**Problem description:** From the entries below, copy out every line with "reads" in it.

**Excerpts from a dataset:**
======

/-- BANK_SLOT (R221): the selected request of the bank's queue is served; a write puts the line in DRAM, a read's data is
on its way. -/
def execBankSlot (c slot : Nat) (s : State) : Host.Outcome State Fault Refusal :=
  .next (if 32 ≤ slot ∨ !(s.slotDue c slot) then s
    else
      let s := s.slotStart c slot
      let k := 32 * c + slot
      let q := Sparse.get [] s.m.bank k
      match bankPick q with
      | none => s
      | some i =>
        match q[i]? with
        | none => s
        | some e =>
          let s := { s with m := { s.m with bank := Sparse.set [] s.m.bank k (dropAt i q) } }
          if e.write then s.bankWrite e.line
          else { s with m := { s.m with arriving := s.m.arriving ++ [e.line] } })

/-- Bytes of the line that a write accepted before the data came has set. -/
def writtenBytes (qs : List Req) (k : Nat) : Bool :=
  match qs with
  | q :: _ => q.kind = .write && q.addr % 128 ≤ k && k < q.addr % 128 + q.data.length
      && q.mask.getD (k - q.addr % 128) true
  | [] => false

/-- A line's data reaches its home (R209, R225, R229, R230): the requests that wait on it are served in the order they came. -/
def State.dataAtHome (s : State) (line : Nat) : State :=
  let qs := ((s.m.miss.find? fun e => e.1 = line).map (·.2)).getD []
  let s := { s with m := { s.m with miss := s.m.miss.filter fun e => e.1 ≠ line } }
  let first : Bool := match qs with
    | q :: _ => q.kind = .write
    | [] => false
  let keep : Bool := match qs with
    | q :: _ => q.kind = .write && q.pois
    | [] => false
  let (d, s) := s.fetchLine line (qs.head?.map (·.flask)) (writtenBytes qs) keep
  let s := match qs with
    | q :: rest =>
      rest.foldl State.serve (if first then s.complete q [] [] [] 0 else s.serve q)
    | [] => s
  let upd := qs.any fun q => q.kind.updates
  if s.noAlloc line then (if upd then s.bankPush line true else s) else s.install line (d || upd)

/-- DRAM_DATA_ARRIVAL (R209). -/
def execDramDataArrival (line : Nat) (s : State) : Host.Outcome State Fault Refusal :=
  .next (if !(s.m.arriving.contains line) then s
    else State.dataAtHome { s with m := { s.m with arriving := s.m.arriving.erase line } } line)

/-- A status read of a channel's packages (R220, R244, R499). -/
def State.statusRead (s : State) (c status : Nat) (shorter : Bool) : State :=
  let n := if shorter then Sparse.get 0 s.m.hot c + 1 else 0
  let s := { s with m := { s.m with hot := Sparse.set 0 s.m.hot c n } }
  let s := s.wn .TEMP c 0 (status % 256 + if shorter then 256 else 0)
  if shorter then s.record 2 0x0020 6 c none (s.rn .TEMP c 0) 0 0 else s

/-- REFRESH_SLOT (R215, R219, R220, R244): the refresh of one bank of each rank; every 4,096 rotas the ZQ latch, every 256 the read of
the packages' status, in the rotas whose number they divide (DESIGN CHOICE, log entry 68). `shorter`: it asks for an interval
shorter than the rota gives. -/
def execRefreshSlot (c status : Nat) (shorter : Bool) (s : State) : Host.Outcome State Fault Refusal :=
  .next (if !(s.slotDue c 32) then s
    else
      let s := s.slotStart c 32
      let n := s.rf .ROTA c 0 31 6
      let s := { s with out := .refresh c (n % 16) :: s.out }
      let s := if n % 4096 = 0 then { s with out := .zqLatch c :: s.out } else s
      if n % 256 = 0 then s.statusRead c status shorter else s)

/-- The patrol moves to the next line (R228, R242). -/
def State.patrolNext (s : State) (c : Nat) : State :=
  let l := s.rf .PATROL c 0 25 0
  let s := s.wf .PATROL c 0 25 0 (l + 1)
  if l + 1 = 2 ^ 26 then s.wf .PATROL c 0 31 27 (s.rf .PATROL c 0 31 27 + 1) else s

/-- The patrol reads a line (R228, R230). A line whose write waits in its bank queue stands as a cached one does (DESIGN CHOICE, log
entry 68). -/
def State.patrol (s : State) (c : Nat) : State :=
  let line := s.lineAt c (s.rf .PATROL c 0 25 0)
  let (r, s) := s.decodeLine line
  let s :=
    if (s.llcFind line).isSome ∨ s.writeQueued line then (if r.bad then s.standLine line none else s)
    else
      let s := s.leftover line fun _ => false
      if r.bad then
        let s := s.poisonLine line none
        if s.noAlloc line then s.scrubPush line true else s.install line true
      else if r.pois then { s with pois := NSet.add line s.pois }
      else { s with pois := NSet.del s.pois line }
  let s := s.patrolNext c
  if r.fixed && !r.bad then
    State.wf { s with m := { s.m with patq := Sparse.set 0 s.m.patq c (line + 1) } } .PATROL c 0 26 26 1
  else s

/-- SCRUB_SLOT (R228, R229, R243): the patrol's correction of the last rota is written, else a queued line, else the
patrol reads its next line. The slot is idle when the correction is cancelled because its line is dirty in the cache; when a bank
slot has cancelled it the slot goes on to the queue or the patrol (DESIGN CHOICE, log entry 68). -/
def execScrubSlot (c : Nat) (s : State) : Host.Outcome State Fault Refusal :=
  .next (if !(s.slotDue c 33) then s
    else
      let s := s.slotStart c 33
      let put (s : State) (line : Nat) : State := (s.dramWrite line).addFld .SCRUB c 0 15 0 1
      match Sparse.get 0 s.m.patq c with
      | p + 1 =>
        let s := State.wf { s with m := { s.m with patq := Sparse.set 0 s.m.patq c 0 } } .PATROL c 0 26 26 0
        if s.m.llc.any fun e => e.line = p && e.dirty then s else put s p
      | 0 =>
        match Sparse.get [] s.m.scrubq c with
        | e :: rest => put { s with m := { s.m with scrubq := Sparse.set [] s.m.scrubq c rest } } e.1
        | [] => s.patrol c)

======

**Result:**
/-- The patrol reads a line (R228, R230). A line whose write waits in its bank queue stands as a cached one does (DESIGN CHOICE, log
patrol reads its next line. The slot is idle when the correction is cancelled because its line is dirty in the cache; when a bank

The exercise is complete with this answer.